The Oracle of Omaha praises index funds, rips hedge fund managers and offers some important advice to prepare you for the next market downturn.
Warren Buffett has penned another in a long line of annual letters to shareholders of Berkshire Hathaway, the holding company of which he is chairman and CEO. This year’s letter — released over the weekend — addresses a wide range of topics.
Most media reports have focused on how the Oracle of Omaha excoriates hedge fund managers and the high fees they charge. Buffett says investors are better off skipping the siren song of hedge funds and investing in index funds instead.
And Buffett has recent history to back him up. In 2010, the billionaire Buffett made a 10-year bet with New York’s Protege Partners, wagering that $500,000 invested in a simple S&P 500 index fund would perform better than $500,000 invested in a basket of hedge funds chosen by Protege.
Nine years into the bet, it’s not even close, according to Fortune:
The index fund has registered a compounded annual increase of 7.1%. And the average for the five (hedge) funds (whose names have never been made public) is 2.2%.
Buffett’s endorsement of index funds echoes what Money Talks News founder Stacy Johnson has advocated for years.
Don’t fear the bear
Buffett’s letter also featured another crucial piece of investing advice, a nugget of wisdom that is likely to serve you well in the not too distant future.
Although the stock market is at record highs, Buffett reminds us that a major market decline will occur eventually. As he writes:
The years ahead will occasionally deliver major market declines — even panics — that will affect virtually all stocks.

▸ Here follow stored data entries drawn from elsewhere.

-- ==== Sys2Proof/Machine/System.lean ====
section
/-! DEFINITION. Spawning (R250 to R253), successors (R263, R264), regions and dikes (R265, R266), `icinv`, `ctr.read` and the
returns from a trap (R268 to R270). -/

namespace Sys2Proof.Machine

/-- `spawn`: the record goes to the front end, and the lanes wait for its answer (R250, R251). -/
def execSpawn (h : Hdr) (trp : Bool) (d : BitVec 8) (k : BitVec 7) (s : State) : Host.Outcome State Fault Refusal :=
  let i : Instr := .spawn h trp d k
  s.perform h i (fun x g m s =>
    let w := fun j => s.getS x (k.toNat + j)
    let (id, s) := (s.sync g m).hold g m .spawnwait i []
    let q : SpawnReq := { grp := g, blk := x.blk, lanes := m, d := d.toNat, trp := trp, desc := w 0, rec1 := w 1,
                          params := (List.range 8).map (fun j => w (2 + j)) }
    { s with work := { s.work with spawns := Map.insert s.work.spawns id q } }.after (latency i) (.spawnAnswer id))

/-- `spawn.wait` (R253). -/
def execSpawnWait (h : Hdr) (d a : BitVec 8) (s : State) : Host.Outcome State Fault Refusal :=
  s.perform h (.spawnWait h d a) (fun x g m s => s.waitFor g m .spawnwait (.spawnWait h d a) [s.getS x a.toNat])

/-- `pre.done` (R263). -/
def execPreDone (h : Hdr) (s : State) : Host.Outcome State Fault Refusal :=
  s.perform h (.preDone h) (fun _ g m s =>
    let l := s.launchOf g
    ((s.modLaunch l (fun y => { y with preDone := true })).kick (s.launch l).queue).advance g m)

/-- `pre.wait` (R264). -/
def execPreWait (h : Hdr) (d : BitVec 8) (s : State) : Host.Outcome State Fault Refusal :=
  s.perform h (.preWait h d) (fun _ g m s => s.waitFor g m .prewait (.preWait h d) [])

/-- `rgn` (R56, R265). -/
def execRgn (h : Hdr) (s : State) : Host.Outcome State Fault Refusal :=
  s.perform h (.rgn h) (fun _ g m s => (s.boundary g m).advance g m)

/-- `dike.open`: a lane whose stack is full traps (R266). -/
def execDikeOpen (h : Hdr) (sr : BitVec 8) (loff : BitVec 32) (slot : BitVec 3) (s : State) : Host.Outcome State Fault Refusal :=
  s.perform h (.dikeOpen h sr loff slot) (fun x g m s =>
    let pc := s.ag.cur.pc
    let full := m &&& maskOf (fun l => decide (4 ≤ (x.lane l).dike.length))
    let e : DikeEntry := { handler := relTarget pc loff slot, sreg := sr, openPc := pc }
    let s := (s.modLanes g (m &&& ~~~full) (fun _ y => { y with dike := e :: y.dike })).advance g (m &&& ~~~full)
    s.trapAll g full .illegalEncoding (fun _ => 0))

/-- `dike.close`: a lane whose stack is empty traps (R266). -/
def execDikeClose (h : Hdr) (s : State) : Host.Outcome State Fault Refusal :=
  s.perform h (.dikeClose h) (fun x g m s =>
    let none_ := m &&& maskOf (fun l => (x.lane l).dike.isEmpty)
    let s := (s.modLanes g (m &&& ~~~none_) (fun _ y => { y with dike := y.dike.drop 1 })).advance g (m &&& ~~~none_)
    s.trapAll g none_ .illegalEncoding (fun _ => 0))

/-- The cores whose caches `icinv` reaches (R268). -/
def State.icinvCores (s : State) (x : Group) (p : Nat) (scope : Nat) : List Nat :=
  match scope with
  | 0 | 1 => [x.core]
  | 2 => (List.range 32).map (32 * x.cd + ·)
  | _ => ((s.polder? p).map (·.cds)).getD [] |>.flatMap (fun cd => (List.range 32).map (32 * cd + ·))

/-- `icinv`: from its completion on, a fetch of a lane in scope sees the bytes that are in memory now; the lines that groups there
have fetched are fetched again (R143, R268). -/
def execIcinv (h : Hdr) (scope : BitVec 2) (s : State) : Host.Outcome State Fault Refusal :=
  s.perform h (.icinv h scope) (fun x g m s =>
    let cs := s.icinvCores x (s.polderOf g) scope.toNat
    let s := { s with cores := { s.cores with stale := s.cores.stale.map (fun (e : Stale) =>
      { e with fresh := cs.foldl NatSet.add e.fresh }) },
                      work := { s.work with groups := s.work.groups.map (fun (q : Nat × Group) =>
      if cs.contains q.2.core then (q.1, { q.2 with lines := [] }) else q) } }
    let lat := if scope.toNat < 2 then near 9 50 else if scope = 2 then near 14 2095 else near 15 6285
    s.answerIn g m .running h (.icinv h scope) {} lat)

/-- How many events each counter group has (R433). -/
def groupEvents (g : Nat) : Nat := [10, 7, 3, 4, 4, 4, 4, 4, 2, 2].getD g 0
/-- The counter instances that a selector's group reads for an issuing group (R269, R433). -/
def State.instances (s : State) (x : Group) (g n : Nat) : List Nat :=
  match n with
  | 0 | 1 | 2 => if x.system then [x.part] else (List.range 4).map (4 * x.core + ·)
  | 3 => (List.range 16).map (instEngine x.cd)
  | 6 => [instCd x.cd]
  | 7 => [instDev]
  | _ => [instFn (s.fnOf g)]
/-- Whether the issuing group may read a counter group: a polder those it was granted, and group 7 only in system mode (R434). -/
def State.mayRead (s : State) (x : Group) (g n : Nat) : Bool :=
  x.system || (n != 7 && (s.polder? (s.polderOf g)).any (fun p => p.ctrGrant.getLsbD n))
/-- The value of `ctr.read` (R269). -/
def State.counterRead (s : State) (x : Group) (g sel : Nat) : Word :=
  let n := sel / 256
  if sel < 65536 ∧ sel % 256 < groupEvents n ∧ s.mayRead x g n then
    (((s.instances x g n).map (fun k => Map.get s.tele.counters 0 (k * 65536 + sel))).foldl (· + ·) (0 : BitVec 32)).setWidth 64
  else BitVec.allOnes 64

/-- `ctr.read` (R269). -/
def execCtrRead (h : Hdr) (d : BitVec 8) (selr : USrc) (s : State) : Host.Outcome State Fault Refusal :=
  s.compute h (.ctrRead h d selr) (fun s x _ => sOut d (s.counterRead x s.ag.cur.grp (s.uVal x selr).toNat))

/-- `eret` (R270). -/
def execEret (h : Hdr) (s : State) : Host.Outcome State Fault Refusal :=
  s.perform h (.eret h) (fun x g m s => (lanesOf m).foldl (fun s l => s.returnTo g l (x.lane l).trapPc) s)
/-- `eret.next` (R270). -/
def execEretNext (h : Hdr) (s : State) : Host.Outcome State Fault Refusal :=
  s.perform h (.eretNext h) (fun x g m s => (lanesOf m).foldl (fun s l => s.returnTo g l (nextPc (x.lane l).trapPc)) s)

end Sys2Proof.Machine
end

He goes on to say that no one can predict when these downturns will occur. However, he reassures investors that they need not worry about bear markets — or even vicious stock market crashes — as long as they remember two things:
First, widespread fear is your friend as an investor, because it serves up bargain purchases. Second, personal fear is your enemy. It will also be unwarranted. Investors who avoid high and unnecessary costs and simply sit for an extended period with a collection of large, conservatively-financed American businesses will almost certainly do well.
Buffett’s reflection amplifies one of his most famous bits of investing advice: “Be fearful when others are greedy, and be greedy when others are fearful.”
So, hold on through thick and thin — and possibly even buy more stock at times when things look especially thin — and you’ll do just fine. As Buffett writes, it’s always been a mistake to bet against America, and the future is likely to be brighter than the past:
You need not be an economist to understand how well our system has worked. Just look around you. See the 75 million owner-occupied homes, the bountiful farmland, the 260 million vehicles, the hyper-productive factories, the great medical centers, the talent-filled universities, you name it – they all represent a net gain for Americans from the barren lands, primitive structures and meager output of 1776.